***** Dataset excerpts
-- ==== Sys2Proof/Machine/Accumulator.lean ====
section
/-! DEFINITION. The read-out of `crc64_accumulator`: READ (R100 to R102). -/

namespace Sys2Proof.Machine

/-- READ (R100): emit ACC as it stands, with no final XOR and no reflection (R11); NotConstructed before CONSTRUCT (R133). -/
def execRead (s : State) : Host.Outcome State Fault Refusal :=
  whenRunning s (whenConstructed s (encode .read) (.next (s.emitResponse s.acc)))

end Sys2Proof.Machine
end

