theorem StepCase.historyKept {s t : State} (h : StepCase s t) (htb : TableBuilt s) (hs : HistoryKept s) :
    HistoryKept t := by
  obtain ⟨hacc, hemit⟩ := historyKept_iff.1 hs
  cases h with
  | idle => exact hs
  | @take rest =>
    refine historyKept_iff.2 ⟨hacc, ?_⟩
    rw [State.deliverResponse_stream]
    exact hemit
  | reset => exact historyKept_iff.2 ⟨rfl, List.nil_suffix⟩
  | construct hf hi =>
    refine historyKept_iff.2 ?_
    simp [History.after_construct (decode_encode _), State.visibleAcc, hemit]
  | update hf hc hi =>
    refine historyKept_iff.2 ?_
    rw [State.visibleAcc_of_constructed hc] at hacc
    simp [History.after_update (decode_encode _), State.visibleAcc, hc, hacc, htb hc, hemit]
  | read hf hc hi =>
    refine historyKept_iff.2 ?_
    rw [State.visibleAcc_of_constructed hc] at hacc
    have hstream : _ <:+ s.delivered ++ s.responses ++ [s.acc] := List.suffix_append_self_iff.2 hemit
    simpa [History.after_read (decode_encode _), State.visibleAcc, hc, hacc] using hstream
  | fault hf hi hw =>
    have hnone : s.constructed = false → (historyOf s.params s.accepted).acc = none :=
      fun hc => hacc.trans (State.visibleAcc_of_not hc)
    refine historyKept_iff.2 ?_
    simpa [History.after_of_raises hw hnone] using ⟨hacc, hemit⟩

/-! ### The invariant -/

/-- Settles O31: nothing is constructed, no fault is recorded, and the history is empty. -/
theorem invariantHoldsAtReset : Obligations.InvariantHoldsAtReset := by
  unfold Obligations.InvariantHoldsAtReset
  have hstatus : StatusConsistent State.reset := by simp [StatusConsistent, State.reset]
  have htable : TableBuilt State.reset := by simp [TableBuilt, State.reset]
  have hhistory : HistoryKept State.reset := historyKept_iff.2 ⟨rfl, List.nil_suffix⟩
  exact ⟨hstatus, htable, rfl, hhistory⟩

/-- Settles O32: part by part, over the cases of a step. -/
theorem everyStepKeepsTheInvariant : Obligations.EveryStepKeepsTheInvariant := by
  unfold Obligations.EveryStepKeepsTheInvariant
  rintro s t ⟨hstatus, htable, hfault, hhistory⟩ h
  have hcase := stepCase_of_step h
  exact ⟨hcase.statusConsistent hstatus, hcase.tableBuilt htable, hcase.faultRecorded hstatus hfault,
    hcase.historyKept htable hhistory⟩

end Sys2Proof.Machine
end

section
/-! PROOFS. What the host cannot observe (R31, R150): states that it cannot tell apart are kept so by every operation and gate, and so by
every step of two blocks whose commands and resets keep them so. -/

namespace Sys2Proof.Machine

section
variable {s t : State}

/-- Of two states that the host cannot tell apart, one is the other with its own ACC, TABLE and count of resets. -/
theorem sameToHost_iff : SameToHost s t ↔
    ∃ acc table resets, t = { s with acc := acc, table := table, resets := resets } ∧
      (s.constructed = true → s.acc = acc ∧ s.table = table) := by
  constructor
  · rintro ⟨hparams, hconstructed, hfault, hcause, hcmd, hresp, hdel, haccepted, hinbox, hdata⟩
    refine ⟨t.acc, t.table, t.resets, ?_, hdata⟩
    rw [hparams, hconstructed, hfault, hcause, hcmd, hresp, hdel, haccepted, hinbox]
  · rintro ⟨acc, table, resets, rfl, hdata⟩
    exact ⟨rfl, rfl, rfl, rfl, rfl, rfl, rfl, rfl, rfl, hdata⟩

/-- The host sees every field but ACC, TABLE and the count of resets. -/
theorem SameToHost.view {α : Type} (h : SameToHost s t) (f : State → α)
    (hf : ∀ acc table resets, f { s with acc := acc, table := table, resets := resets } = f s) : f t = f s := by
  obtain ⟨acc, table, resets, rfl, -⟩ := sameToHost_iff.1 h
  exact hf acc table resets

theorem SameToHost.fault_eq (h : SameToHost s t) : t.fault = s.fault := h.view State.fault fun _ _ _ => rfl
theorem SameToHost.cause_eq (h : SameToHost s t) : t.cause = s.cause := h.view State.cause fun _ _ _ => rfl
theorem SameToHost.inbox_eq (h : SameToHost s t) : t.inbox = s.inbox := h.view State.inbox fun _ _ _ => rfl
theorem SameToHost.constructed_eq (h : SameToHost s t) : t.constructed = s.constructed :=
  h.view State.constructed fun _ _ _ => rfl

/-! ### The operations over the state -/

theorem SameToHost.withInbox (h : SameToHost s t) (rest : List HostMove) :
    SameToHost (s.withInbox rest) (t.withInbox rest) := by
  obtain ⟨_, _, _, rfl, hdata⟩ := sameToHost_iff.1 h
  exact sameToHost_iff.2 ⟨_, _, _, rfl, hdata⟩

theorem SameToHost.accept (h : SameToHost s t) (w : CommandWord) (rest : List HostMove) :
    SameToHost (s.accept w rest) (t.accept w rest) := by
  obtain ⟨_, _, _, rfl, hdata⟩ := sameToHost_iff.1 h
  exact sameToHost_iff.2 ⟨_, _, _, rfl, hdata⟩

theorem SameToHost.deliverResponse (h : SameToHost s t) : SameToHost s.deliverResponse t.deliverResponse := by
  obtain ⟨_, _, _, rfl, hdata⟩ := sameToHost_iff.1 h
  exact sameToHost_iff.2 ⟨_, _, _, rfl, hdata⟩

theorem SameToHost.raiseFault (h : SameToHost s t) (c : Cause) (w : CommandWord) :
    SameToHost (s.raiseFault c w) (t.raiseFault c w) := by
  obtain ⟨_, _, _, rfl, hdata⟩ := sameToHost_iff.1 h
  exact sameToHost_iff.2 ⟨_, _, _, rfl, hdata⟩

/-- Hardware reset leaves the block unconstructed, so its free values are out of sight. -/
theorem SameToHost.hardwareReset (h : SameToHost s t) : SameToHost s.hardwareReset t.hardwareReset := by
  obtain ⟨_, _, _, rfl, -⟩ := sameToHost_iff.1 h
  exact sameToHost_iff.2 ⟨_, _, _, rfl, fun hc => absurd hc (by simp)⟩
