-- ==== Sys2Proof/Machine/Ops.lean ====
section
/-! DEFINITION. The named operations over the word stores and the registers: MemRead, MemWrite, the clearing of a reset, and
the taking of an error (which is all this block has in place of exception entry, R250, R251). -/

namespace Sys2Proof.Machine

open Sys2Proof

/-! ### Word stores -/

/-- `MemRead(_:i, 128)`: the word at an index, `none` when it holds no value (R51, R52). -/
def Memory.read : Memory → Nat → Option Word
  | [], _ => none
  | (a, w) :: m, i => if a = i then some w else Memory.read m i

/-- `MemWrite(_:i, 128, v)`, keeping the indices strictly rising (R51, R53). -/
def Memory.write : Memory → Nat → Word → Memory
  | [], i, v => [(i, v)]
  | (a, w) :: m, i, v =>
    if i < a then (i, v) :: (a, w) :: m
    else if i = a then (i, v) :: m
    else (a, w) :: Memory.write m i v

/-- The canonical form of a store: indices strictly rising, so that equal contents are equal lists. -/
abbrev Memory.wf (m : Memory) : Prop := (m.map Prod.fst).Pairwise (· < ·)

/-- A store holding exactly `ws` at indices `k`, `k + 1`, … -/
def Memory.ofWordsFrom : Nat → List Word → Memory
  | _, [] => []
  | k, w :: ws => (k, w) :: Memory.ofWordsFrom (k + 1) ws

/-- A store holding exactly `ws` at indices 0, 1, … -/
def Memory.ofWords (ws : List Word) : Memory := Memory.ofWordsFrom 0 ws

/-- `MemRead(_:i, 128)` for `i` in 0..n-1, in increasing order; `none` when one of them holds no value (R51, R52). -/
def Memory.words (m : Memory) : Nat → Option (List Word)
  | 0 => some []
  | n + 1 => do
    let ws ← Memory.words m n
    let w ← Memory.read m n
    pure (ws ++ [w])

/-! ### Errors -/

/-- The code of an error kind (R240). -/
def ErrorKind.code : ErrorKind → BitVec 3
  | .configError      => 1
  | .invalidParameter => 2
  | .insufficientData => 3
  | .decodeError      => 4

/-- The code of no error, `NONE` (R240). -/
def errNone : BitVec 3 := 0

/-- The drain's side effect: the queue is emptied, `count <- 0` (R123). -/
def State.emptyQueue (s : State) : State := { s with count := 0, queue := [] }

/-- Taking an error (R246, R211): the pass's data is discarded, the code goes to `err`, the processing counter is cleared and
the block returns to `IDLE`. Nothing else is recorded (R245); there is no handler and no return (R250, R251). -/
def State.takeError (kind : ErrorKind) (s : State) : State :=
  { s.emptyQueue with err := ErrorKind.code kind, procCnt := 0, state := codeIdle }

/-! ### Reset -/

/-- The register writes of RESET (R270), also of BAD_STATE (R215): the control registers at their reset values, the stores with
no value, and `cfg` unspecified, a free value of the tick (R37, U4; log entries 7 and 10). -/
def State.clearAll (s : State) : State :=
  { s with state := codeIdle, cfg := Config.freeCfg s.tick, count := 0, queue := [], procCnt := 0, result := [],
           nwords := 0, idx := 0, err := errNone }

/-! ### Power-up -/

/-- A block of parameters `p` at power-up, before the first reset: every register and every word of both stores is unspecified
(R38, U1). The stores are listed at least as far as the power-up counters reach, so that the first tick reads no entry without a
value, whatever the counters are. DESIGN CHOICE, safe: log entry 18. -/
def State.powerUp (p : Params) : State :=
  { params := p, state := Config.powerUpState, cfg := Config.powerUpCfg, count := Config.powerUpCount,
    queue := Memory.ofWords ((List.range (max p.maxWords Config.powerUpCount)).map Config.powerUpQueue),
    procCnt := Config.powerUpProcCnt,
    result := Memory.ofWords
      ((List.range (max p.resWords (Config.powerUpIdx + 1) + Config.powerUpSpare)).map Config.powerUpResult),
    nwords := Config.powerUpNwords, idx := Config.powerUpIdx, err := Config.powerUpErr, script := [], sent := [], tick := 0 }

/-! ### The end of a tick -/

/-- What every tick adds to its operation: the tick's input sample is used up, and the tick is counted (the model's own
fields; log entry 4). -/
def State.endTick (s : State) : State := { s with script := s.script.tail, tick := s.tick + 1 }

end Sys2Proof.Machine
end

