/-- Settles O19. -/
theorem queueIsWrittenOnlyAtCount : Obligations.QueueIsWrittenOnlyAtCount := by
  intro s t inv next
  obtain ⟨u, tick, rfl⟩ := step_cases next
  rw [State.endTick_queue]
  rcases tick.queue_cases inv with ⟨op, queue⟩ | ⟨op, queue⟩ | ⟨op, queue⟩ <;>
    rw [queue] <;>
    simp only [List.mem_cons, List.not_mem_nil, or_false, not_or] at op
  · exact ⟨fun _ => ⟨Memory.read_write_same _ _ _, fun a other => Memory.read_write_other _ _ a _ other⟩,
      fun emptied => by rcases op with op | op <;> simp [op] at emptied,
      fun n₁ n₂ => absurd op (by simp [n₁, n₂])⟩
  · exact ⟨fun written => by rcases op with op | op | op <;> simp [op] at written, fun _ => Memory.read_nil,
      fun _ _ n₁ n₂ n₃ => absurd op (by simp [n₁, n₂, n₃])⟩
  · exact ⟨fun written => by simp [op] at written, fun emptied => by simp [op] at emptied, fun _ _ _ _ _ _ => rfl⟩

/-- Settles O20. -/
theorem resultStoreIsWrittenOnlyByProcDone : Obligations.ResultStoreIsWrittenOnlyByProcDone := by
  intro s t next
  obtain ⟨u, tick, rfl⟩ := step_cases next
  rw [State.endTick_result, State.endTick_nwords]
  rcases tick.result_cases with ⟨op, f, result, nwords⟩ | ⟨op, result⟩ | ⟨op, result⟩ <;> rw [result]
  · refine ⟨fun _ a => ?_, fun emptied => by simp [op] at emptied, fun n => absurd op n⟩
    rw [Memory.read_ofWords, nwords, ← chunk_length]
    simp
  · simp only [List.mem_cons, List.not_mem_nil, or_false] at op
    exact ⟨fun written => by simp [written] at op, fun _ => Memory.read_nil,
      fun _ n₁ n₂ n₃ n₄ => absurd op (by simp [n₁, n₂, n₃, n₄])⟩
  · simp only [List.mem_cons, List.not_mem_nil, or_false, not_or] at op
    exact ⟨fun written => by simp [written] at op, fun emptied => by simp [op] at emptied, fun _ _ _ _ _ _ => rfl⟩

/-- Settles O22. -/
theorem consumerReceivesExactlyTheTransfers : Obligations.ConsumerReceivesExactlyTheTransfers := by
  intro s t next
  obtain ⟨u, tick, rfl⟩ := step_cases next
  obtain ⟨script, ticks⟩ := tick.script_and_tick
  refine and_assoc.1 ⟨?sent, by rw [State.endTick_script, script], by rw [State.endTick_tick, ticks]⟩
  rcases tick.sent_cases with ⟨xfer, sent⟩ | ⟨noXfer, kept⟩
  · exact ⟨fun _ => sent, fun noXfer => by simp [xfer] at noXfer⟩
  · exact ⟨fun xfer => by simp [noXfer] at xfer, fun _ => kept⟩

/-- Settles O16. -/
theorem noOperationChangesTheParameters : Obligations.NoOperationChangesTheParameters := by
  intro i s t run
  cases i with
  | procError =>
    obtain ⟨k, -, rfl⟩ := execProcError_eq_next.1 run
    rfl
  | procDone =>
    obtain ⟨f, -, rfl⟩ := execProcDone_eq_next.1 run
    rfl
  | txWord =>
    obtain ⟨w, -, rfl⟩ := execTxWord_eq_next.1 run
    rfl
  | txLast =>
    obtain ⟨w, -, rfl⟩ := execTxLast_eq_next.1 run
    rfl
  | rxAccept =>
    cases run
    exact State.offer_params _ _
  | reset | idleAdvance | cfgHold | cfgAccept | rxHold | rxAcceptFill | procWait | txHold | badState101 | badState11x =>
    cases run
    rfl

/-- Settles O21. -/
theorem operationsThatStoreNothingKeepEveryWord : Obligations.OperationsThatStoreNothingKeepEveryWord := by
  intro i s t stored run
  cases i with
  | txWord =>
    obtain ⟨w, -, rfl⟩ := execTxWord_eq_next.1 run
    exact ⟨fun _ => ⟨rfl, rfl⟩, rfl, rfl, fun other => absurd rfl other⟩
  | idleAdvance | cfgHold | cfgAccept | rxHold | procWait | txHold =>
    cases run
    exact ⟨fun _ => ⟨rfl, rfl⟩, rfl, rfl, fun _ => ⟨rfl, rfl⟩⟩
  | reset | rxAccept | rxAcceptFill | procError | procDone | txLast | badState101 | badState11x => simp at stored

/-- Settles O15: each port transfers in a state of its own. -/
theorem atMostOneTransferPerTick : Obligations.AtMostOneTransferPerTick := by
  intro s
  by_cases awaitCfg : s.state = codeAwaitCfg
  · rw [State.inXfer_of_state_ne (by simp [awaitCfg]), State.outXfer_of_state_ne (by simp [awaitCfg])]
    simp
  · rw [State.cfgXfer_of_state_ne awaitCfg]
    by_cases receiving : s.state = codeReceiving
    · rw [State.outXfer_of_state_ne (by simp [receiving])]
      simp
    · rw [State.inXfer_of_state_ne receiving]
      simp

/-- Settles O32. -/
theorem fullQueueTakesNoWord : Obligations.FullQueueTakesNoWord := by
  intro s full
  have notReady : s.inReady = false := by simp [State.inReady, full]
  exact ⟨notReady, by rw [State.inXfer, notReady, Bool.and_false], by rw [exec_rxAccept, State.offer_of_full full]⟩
**********
Your assignment:
The range runs from the line above containing "is empty. -/" to the line containing "have hcase := stepCase_of_step h", inclusive. Restate those lines word for word and no others.

Response area:
/-- Settles O31: nothing is constructed, no fault is recorded, and the history is empty. -/
theorem invariantHoldsAtReset : Obligations.InvariantHoldsAtReset := by
  unfold Obligations.InvariantHoldsAtReset
  have hstatus : StatusConsistent State.reset := by simp [StatusConsistent, State.reset]
  have htable : TableBuilt State.reset := by simp [TableBuilt, State.reset]
  have hhistory : HistoryKept State.reset := historyKept_iff.2 ⟨rfl, List.nil_suffix⟩
  exact ⟨hstatus, htable, rfl, hhistory⟩

/-- Settles O32: part by part, over the cases of a step. -/
theorem everyStepKeepsTheInvariant : Obligations.EveryStepKeepsTheInvariant := by
  unfold Obligations.EveryStepKeepsTheInvariant
  rintro s t ⟨hstatus, htable, hfault, hhistory⟩ h
  have hcase := stepCase_of_step h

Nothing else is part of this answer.